Motorists who may be liable for part of awards following Setanta collapse to have cases heard

Four cases in which motorists insured by the collapsed firm Setanta may be personally liable for 13 per cent of any awards made against them over traffic accidents will go ahead in April instead of February, the High Court has heard.

Motorists who may be liable for part of awards following Setanta collapse to have cases heard

By Ann O’Loughlin

Four cases in which motorists insured by the collapsed firm Setanta may be personally liable for 13 per cent of any awards made against them over traffic accidents will go ahead in April instead of February, the High Court has heard.

This was so the court could first determine issues over whether lawyers who have been representing both the drivers and Setanta, as their insurer, can cease representing them because of what the lawyers says is now a conflict of interest.

High Court President Mr Justice Peter Kelly said he was prepared to grant an adjournment in four cases in which liability for the accidents had already been conceded and which will only be before the court for assessment of damages. They were due to be heard in February but will now take place in April.

In the meantime, the court will consider the applications by lawyers for the Setanta clients to "come off record" because of the conflict of interest in representing both named individual clients and the insurer itself in the context of the expected shortfall between the company’s assets and the amount of claims.

As those solicitors are effectively defending the cases on behalf of the insurer, that raises issues for the defendant motorists, some of whom have consulted their own solicitors.

The liquidator of Setanta, who has estimated the cost of an estimated 1,750 claims could be €90m, had earlier this month said it was likely the insured motorists could have to meet some 22 per cent of any award made against them. This was based on an actuarial analysis of Setanta reserves last June.

This was because the State’s Insurance Compensation Fund (ICF) will only pay 65 per cent of awards. It follows a Supreme Court ruling last year in which it was found that the Motor Insurers Bureau of Ireland, which compensates victims of uninsured driving, would not be liable for 100 per cent of the Setanta awards.

The outstanding 35 per cent would fall to the insured motorist but, taking Setanta’s reserves into account and the costs of dealing with the claims, this dropped to 22 per cent.

Mr Justice Kelly was told to dat that the liquidator now believes the amount which Setanta-insured motorists could be as low as 13 per cent, although this was still not clear due to a number of factors, including whether claimants were prepared to accept lower settlement figures in cases which did not go to trial.

After asking whether there was any likelihood that the State, through the ICF, would fund the shortfall, Emily Egan McGrath BL, for the liquidator, said her client did not have any information about that or whether it might happen.

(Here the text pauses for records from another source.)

-- ==== Sys2Proof/Machine/Port.lean ====
section
/-! DEFINITION. The port area (R181, R193) and the completion of a command (R182, R183). -/

namespace Sys2Proof.Machine

/-! ## Reading the port area -/

/-- R164: the receive queue is near full while it holds 3 or more frames. -/
def State.rxNearFull (s : State) : Bool := decide (3 ≤ s.chan.rxQueue.length)

/-- R193: offset 103. Bits 1 and 0, which no rule gives, read 0 (DESIGN CHOICE, unsafe, log entry 41). -/
def State.haltLinkByte (s : State) : Byte :=
  BitVec.ofBool s.phase.latch ++ BitVec.ofBool s.phase.stop ++ BitVec.ofBool s.phase.haltSending
    ++ BitVec.ofBool s.link.lost ++ BitVec.ofBool s.link.txFault ++ BitVec.ofBool s.rxNearFull ++ (0 : BitVec 2)

/-- R181: what a read of a port offset captures. A read changes nothing (log entry 22). -/
def State.portRead (s : State) (offset : BitVec 7) : Byte :=
  let o := offset.toNat
  if o < 31 then byteAt s.port.block o
  else if o = 31 then s.port.token
  else if o = 32 then s.port.result
  else if o = 33 then s.port.replyLength
  else if o < 96 then byteAt s.port.reply (o - 34)
  else if o = 96 then s.port.flags.extractLsb' 8 8
  else if o = 97 then s.port.flags.extractLsb' 0 8
  else if o = 98 then s.port.mask.extractLsb' 8 8
  else if o = 99 then s.port.mask.extractLsb' 0 8
  else if o = 100 then s.port.nodeState.code
  else if o = 101 then s.phase.phase.code
  else if o = 102 then s.time.align.code
  else if o = 103 then s.haltLinkByte
  else 0

/-! ## Writing the port area -/

/-- R181, R182: a write to the command block or the token. -/
def State.writeCommand (o : Nat) (value : Byte) (s : State) : State :=
  if s.port.token ≠ 0 then s.setFlag .commandOverrun
  else if o = 31 then s.mapPort fun p => { p with token := value }
  else s.mapPort fun p => { p with block := p.block.set o value }

/-- R181: a write to a port offset. -/
def State.portWrite (offset : BitVec 7) (value : Byte) (s : State) : State :=
  let o := offset.toNat
  if o ≤ 31 then s.writeCommand o value
  else if o = 96 then s.clearFlags .first value
  else if o = 97 then s.clearFlags .second value
  else if o = 98 then s.writeMask .first value
  else if o = 99 then s.writeMask .second value
  else s

/-! ## Transactions (R180)

No row of the table is a transaction, a byte of one or a level of CSn: these are functions of the state, for the
controller's side of the port (log entry 22). -/

/-- R180: the fall of CSn begins a transaction. -/
def State.csFall (s : State) : State := s.mapPort fun p => { p with spi := some .access }

/-- R180: the two captured bytes of a pair: the pair as it was captured before in the transaction, or as it stands. -/
def capturedPair (captured : Option Half) (now : Half) : Half := captured.getD now

/-- R180: what the first bit of a byte captures for SDO, none where SDO is not driven. The two bytes of the event flags
stand as the first of them was captured in the transaction, and so do those of the mask. -/
def State.spiOut (s : State) : Option Byte :=
  match s.port.spi with
  | some (.reading o flags mask) =>
    if o = 96 then some ((capturedPair flags s.port.flags).extractLsb' 8 8)
    else if o = 97 then some ((capturedPair flags s.port.flags).extractLsb' 0 8)
    else if o = 98 then some ((capturedPair mask s.port.mask).extractLsb' 8 8)
    else if o = 99 then some ((capturedPair mask s.port.mask).extractLsb' 0 8)
    else some (s.portRead o)
  | some .access | some (.writing _) | none => none

/-- R180: SDO is driven only while CSn is low in a read. -/
def State.sdoDriven (s : State) : Bool := s.spiOut.isSome

/-- R180: the capture at a byte's first bit keeps the pair it reads for the rest of the transaction. -/
def State.spiCapture (s : State) : State :=
  match s.port.spi with
  | some (.reading o flags mask) =>
    s.mapPort fun p => { p with spi := some (.reading o
      (if o = 96 ∨ o = 97 then some (capturedPair flags p.flags) else flags)
      (if o = 98 ∨ o = 99 then some (capturedPair mask p.mask) else mask)) }
  | some .access | some (.writing _) | none => s

/-- R180: the eighth bit of a byte. The access byte opens a read or a write at its offset; a byte of a write takes effect
at the offset; the offset rises by one and wraps from 127 to 0. -/
def State.spiByte (b : Byte) (s : State) : State :=
  match s.port.spi with
  | some .access =>
    let start : BitVec 7 := b.setWidth 7
    s.mapPort fun p => { p with spi := some (if b.getLsbD 7 then .reading start none none else .writing start) }
  | some (.writing o) => (s.portWrite o b).mapPort fun p => { p with spi := some (.writing (o + 1)) }
  | some (.reading o flags mask) => s.mapPort fun p => { p with spi := some (.reading (o + 1) flags mask) }
  | none => s

/-- R180: the bytes of a write take effect one by one, at successive offsets that wrap from 127 to 0. -/
def State.writeBytes (offset : BitVec 7) (bytes : List Byte) (s : State) : State :=
  match bytes with
  | [] => s
  | b :: rest => (s.portWrite offset b).writeBytes (offset + 1) rest

/-- R180: what a read of a number of bytes captures, at successive offsets, while nothing else happens. -/
def State.readBytes (offset : BitVec 7) (count : Nat) (s : State) : List Byte :=
  match count with
  | 0 => []
  | n + 1 => s.portRead offset :: s.readBytes (offset + 1) n

/-! ## Commands -/

/-- What a command leaves: the state, the result and the reply bytes. -/
structure Completion where
  state : State
  result : ResultCode
  reply : List Byte

/-- A refused command changes no state and has no reply (R183). -/
def refuse (r : ResultCode) (s : State) : Completion := { state := s, result := r, reply := [] }

/-- A command taken and acted, with its reply. -/
def done (s : State) (reply : List Byte) : Completion := { state := s, result := .done, reply := reply }

/-- R182: the completion of a command: the reply with zeros beyond its length, the result, the token 0, COMMAND_DONE. -/
def Completion.finish (c : Completion) : State :=
  (c.state.mapPort fun p =>
    { p with reply := c.reply ++ List.replicate (62 - c.reply.length) 0,
             replyLength := BitVec.ofNat 8 c.reply.length, result := c.result.code, token := 0 }).setFlag .commandDone

/-- R182: the command block with a code and its first argument bytes written, and the command handed over. -/
def State.handOver (code : Byte) (args : List Byte) (s : State) : State :=
  s.mapPort fun p => { p with block := (code :: args) ++ p.block.drop (args.length + 1), token := 1 }

/-- R182: the command block holds a code and its first argument bytes. -/
def State.holds (code : Byte) (args : List Byte) (s : State) : Bool :=
  decide (s.port.block.take (args.length + 1) = code :: args)

/-- R188: a notice record's bytes (R193). -/
def Notice.bytes (n : Notice) : List Byte :=
  [n.kind.code, n.id, n.claim] ++ bytesOf 2 n.detail.toNat ++ bytesOf 2 n.time.toNat

end Sys2Proof.Machine
end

Ms Egan McGrath urged the judge to adjourn the hearing of the cases so that the representation issue could be dealt with first.

Lawyers for the plaintiffs in the four cases opposed the adjournment pointing out the accidents, in which their clients were injured, dated back to 2010 and 2011. They were anxious to get their cases on.

Mr Justice Kelly said he had sympathy for the plight of the plaintiffs but the question over representation should first be dealt with. He also said in other cases - there are some 350 Setanta-related claims before the High Court - defendants should be notified of the application by solicitors to cease representing Setanta.

Those defendants, who had lawfully taken out insurance policies with Setanta, were blameless in all this but they should be given the opportunity of being heard by the court in circumstances where they could be made personally liable for part of any awards in the cases against them, he said.